Huge rise in prescription drug use among children

by David Gutierrez, staff writer

(NaturalNews) The use of long-term prescription drugs by children has increased four times faster among children in the past decade than among the general population, according to a report by Medco Health Solutions.

More than 25 percent of all children, including almost 30 percent of those between the ages of 10 and 19, are now taking at least one prescription drug for a chronic condition. And while rates of some diseases associated with children, such as asthma and attention deficit hyperactivity disorder (ADHD), have indeed increased, most of the effect is driven by conditions typically considered "adult" diseases, such as type 2 diabetes.

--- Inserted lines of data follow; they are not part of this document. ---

def Trailer.word (t : Trailer) : Nat :=
  t.kind % 16 + 2 ^ 4 * (t.seq % 2 ^ 14) + 2 ^ 18 * (t.ackSeq % 2 ^ 14) + (if t.ackValid then 2 ^ 32 else 0)
    + (if t.nak then 2 ^ 33 else 0) + 2 ^ 34 * (t.clsA % 4) + 2 ^ 36 * (t.cntA % 4096) + 2 ^ 48 * (t.clsB % 4)
    + 2 ^ 50 * (t.cntB % 4096)

def Trailer.read (v : Nat) : Trailer :=
  ⟨nbits v 0 4, nbits v 4 14, nbits v 18 14, nbits v 32 1 == 1, nbits v 33 1 == 1, nbits v 34 2, nbits v 36 12, nbits v 48 2,
    nbits v 50 12⟩

/-- A flit of 272 bytes. -/
def flitBytes (payload : Bytes) (t : Trailer) : Bytes :=
  let b := bytesAt payload 0 256 ++ leBytes 12 t.word
  b ++ leBytes 4 (crc32c b).toNat

/-- The flit's CRC matches. -/
def flitCrcOk (b : Bytes) : Bool := b.length == 272 && numAt b 268 4 == (crc32c (b.take 268)).toNat

/-! ## Payloads of the part's own flits (R479, R577) -/

/-- Lanes of a link's active width. -/
def State.activeLanes (s : State) (l : Nat) : Nat :=
  if l < 128 then 2 ^ s.fget (Reg.portStatus l) F.portStatus_activeWidth else s.slotLanes l

/-- Flits that the replay store of a link holds (R488). -/
def State.replayDepth (s : State) (l : Nat) : Nat := min (512 * s.activeLanes l) 4096

/-- Free cells of a class in a link's reservation. -/
def State.freeRoom (s : State) (l c : Nat) : Nat := s.reserved l c - tget 0 (s.link l).held c

/-- The part's CAP payload on a port, or on Taproot: PORT, WIDTH_CFG, LANES_RX and NARROW_OK, of which Taproot's 16 lanes have no more to say
than 0, the widest, all and 0. DESIGN CHOICE: assumption 78. -/
def State.capPayload (s : State) (p : Nat) : Bytes :=
  let x := s.link p
  let ready := decide (p < 128) && s.flag (Reg.portStatus p) F.portStatus_fullRateWait
  let who := if p < 128 then 2 ^ 50 * p + 2 ^ 57 * s.fget (Reg.portGroup p) F.portGroup_width + 2 ^ 59 * (x.lanesRx % 256)
      + 2 ^ 67 * s.fget (Reg.portGroup p) F.portGroup_allowNarrow
    else 2 ^ 57 * 3 + 2 ^ 59 * 255
  leBytes 256 (1 + 2 ^ 18 * Config.vendorId.toNat + 2 ^ 34 * (s.self % 2 ^ 16) + who + (if ready then 2 ^ 68 else 0) + 2 ^ 69
    + 2 ^ 70 * (List.range 4).foldl (fun v c => v + 2 ^ (16 * c) * min (s.freeRoom p c) 0xFFFF) 0
    + 2 ^ 134 * (x.rxNext % 2 ^ 14) + (if x.retrain then 2 ^ 148 else 0) + 2 ^ 149 * min (512 * s.slotLanes p) 4096
    + (if x.cap.isSome then 2 ^ 162 else 0))

/-- The peer's PAIR flit has come on every trunk that has locked. -/
def State.pairSeen (s : State) : Bool := (List.range 4).all (fun d => (s.trunk d).stage != 4 || (s.trunk d).pair.isSome)

/-- The part's PAIR payload on a trunk. -/
def State.pairPayload (s : State) (d : Nat) : Bytes :=
  let one (b : Bool) (v : Nat) : Nat := if b then v else 0
  leBytes 256 (1 + 2 ^ 16 * s.fget Reg.partId F.partId_grade + 2 ^ 18 * ((s.rget Reg.stepping).toNat % 2 ^ 16)
    + 2 ^ 34 * s.fget Reg.lifecycleReg F.lifecycleReg_state + one (s.flag Reg.service F.service_initDone) (2 ^ 37)
    + one (s.jobs.any (fun e => e.2.get J.state != jobFree)) (2 ^ 38)
    + one ((List.range 128).any (fun p => s.flag (Reg.portCtrl p) F.portCtrl_enable)) (2 ^ 39)
    + 2 ^ 40 * s.fget Reg.graftStatus F.graftStatus_endB + 2 ^ 41 * (d % 4) + one s.pairSeen (2 ^ 43) + 2 ^ 44 * (s.self % 2 ^ 16)
    + 2 ^ 64 * s.nv.serial.toNat + 2 ^ 128 * ofLe s.fwDigest)

/-! ## Time ordered sets (R366, R372, R498) -/

/-- HOPS and BOUND that the part reports. -/
def State.hops (s : State) : Nat := s.fget Reg.timeStatus F.timeStatus_hops
/-- DEDUCED: assumption 23. -/
def State.bound (s : State) : Nat := s.fget Reg.timeBound F.timeBound_value

/-- A TIME flit's payload (R498). DEDUCED: assumption 23. -/
def timePayload (reply notReady : Bool) (hops bound t1 t2 t3 : Nat) : Bytes :=
  leBytes 256 ((if reply then 1 else 0) + (if notReady then 2 else 0) + 2 ^ 2 * (hops % 32) + 2 ^ 7 * (bound % 2 ^ 16)
    + 2 ^ 23 * (t1 % 2 ^ 67) + 2 ^ 90 * (t2 % 2 ^ 67) + 2 ^ 157 * (t3 % 2 ^ 67))

def timeField (b : Bytes) (lo w : Nat) : Nat := nbits (ofLe (b.take 256)) lo w

/-- The payload of a time ordered set that leaves now: a request carries T1 and a reply T3 of this moment (R372). -/
def State.timeFlit (s : State) : TimeOut → Bytes
  | .request => timePayload false false s.hops s.bound s.stamp 0 0
  | .reply nr hops bound t1 t2 => timePayload true nr hops bound t1 t2 s.stamp

/-- A request that leaves opens its exchange with T1 (R372). -/
def State.noteSent (s : State) : TimeOut → State
  | .request => { s with time := { s.time with exchange := some s.stamp } }
  | .reply _ _ _ _ _ => s

/-! ## FLIT_SLOT (R472, R486, R488, R491, R498, R508) -/

/-- The classes that have credit to return, at most two of them. -/
def Link.creditsDue (x : Link) : List (Nat × Nat) :=
  (((List.range 4).map (fun c => (c, min (tget 0 x.owed c) 4095))).filter (fun e => e.2 != 0)).take 2

/-- The trailer of a link's next flit, and the link once it has been sent. -/
def Link.trailer (x : Link) (kind seq now : Nat) : Trailer × Link :=
  let d := x.creditsDue
  let a := d.getD 0 (0, 0)
  let b := d.getD 1 (0, 0)
  let t : Trailer := ⟨kind, seq, (x.rxNext + 2 ^ 14 - 1) % 2 ^ 14, x.rxAny, x.nakDue, a.1, a.2, b.1, b.2⟩
  (t, { x with
    owed := d.foldl (fun o e => tset 0 o e.1 (tget 0 o e.1 - e.2)) x.owed
    nakTick := if x.nakDue then some now else x.nakTick
    nakDue := false, ackDue := false, sinceAck := 0, ackTick := now })

/-- An IDLE flit that carries nothing, as lanes beyond the active width send it (R471, R480). -/
def idleFlit : Bytes := flitBytes [] ⟨fkIdle, 0, 0, false, false, 0, 0, 0, 0⟩
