/-! ## The trouble log (R613, R614) -/

/-- SEQ of an entry. -/
def entrySeq (e : BitVec 256) : Nat := bget ⟨64, 32⟩ e

/-- OLDEST_SEQ: with no entry held, that of the next entry. -/
def State.oldestSeq (s : State) : Nat :=
  match s.aon.log with
  | e :: _ => entrySeq e
  | [] => s.aon.nextSeq.toNat

/-- The payload of LOG_FETCH. DEDUCED: assumption 61. -/
def State.logBytes (s : State) (fromSeq count : Nat) : Bytes :=
  let l := (s.aon.log.filter (fun e => decide (fromSeq ≤ entrySeq e))).take count
  leBytes 4 s.oldestSeq ++ leBytes 4 s.aon.nextSeq.toNat ++ leBytes 4 s.aon.lost.toNat ++ l.flatMap (fun e => leBytes 32 e.toNat)

/-- LOG_FETCH: the held entries from FROM_SEQ on, at most COUNT of them. -/
def execLogFetch (m : Master) (req : MbxReq) (s : State) : Res :=
  s.mail m req 0x03 6 (fun s q => s.respond m req.respOk q stOk (s.logBytes (q.field 0 32) (q.field 32 13)))

/-- LOG_ACK: entries at or below UPTO_SEQ are held no longer. DEDUCED: assumption 61. -/
def execLogAck (m : Master) (req : MbxReq) (s : State) : Res :=
  s.mail m req 0x04 4 (fun s q =>
    let s : State := { s with aon := { s.aon with log := s.aon.log.filter (fun e => decide (q.field 0 32 < entrySeq e)) } }
    s.respond m req.respOk q stOk [])

/-! ## Sensors, health and power (R602, R605, R618) -/

/-- The payload of SENSORS. DESIGN CHOICE: assumption 59. -/
def State.sensorBytes (s : State) : Bytes :=
  let reg (a : Nat) : Bytes := leBytes 4 (s.rget a).toNat
  (List.range 72).flatMap (fun n => reg (Reg.temp n)) ++ (List.range 24).flatMap (fun n => reg (Reg.hbmTemp n))
    ++ reg Reg.coolantIn ++ (List.range 9).flatMap (fun r =>
      let v := s.shed.rails.getD r (0, 0)
      leBytes 4 v.1 ++ leBytes 4 v.2)

/-- SENSORS: every temperature, and the voltage and current of every rail. -/
def execSensors (m : Master) (req : MbxReq) (s : State) : Res :=
  s.mail m req 0x05 0 (fun s q => s.respond m req.respOk q stOk s.sensorBytes)

/-- Units of R602. -/
def unitTotal : Nat := 1720

/-- HEALTH_DETAIL: the score of a unit and its counters by band. DESIGN CHOICE: assumption 59. -/
def execHealthDetail (m : Master) (req : MbxReq) (s : State) : Res :=
  s.mail m req 0x06 2 (fun s q =>
    let u := q.field 0 11
    if unitTotal ≤ u then s.respond m req.respOk q stBadField []
    else s.respond m req.respOk q stOk (leBytes 4 (tget 0 s.shed.scores u)
      ++ (List.range 8).flatMap (fun b => leBytes 4 (tget 0 s.shed.bands (8 * u + b)))))

/-- The cap that a master has set. -/
def State.capOf (s : State) (m : Nat) : Option Nat := (s.shed.caps.find? (fun c => c.1 == m)).map (fun c => c.2)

"What's surprising is the type of drugs these kids are taking. All these adult drugs are popping up in children, which is really disturbing," said Medco's Robert Epstein.

The use of type 2 diabetes drugs in children increased 5.3 percent in 2009, with a total increase of 150 percent since 2001. Among girls between the ages of 10 and 19, the increase was more than 200 percent. Use of cholesterol-lowering drugs increased 50 percent over the same time period, while use of blood pressure drugs increased 24 percent and use of acid reflux drugs increased 147 percent.

"The obesity problem is contributing not just to diabetes but to a lot of other problems," Epstein said.

"We've got to get our arms around some very fast lifestyle modification or we're going to have a real problem, having these adult illnesses show up in children who will have a changing life expectancy if they're going to be sick from a very young age."

The use of antipsychotics in children doubled between 2001 and 2010, but the use of antidepressants actually dropped after reports of increased suicide risk emerged in 2004.

While overall use of ADHD drugs did increase 9.1 percent in 2009, the major area of growth was not among children, as might be expected. Instead, the drugs became more popular among adults between the ages of 20 and 34, with a 21.2 percent increase in prescriptions.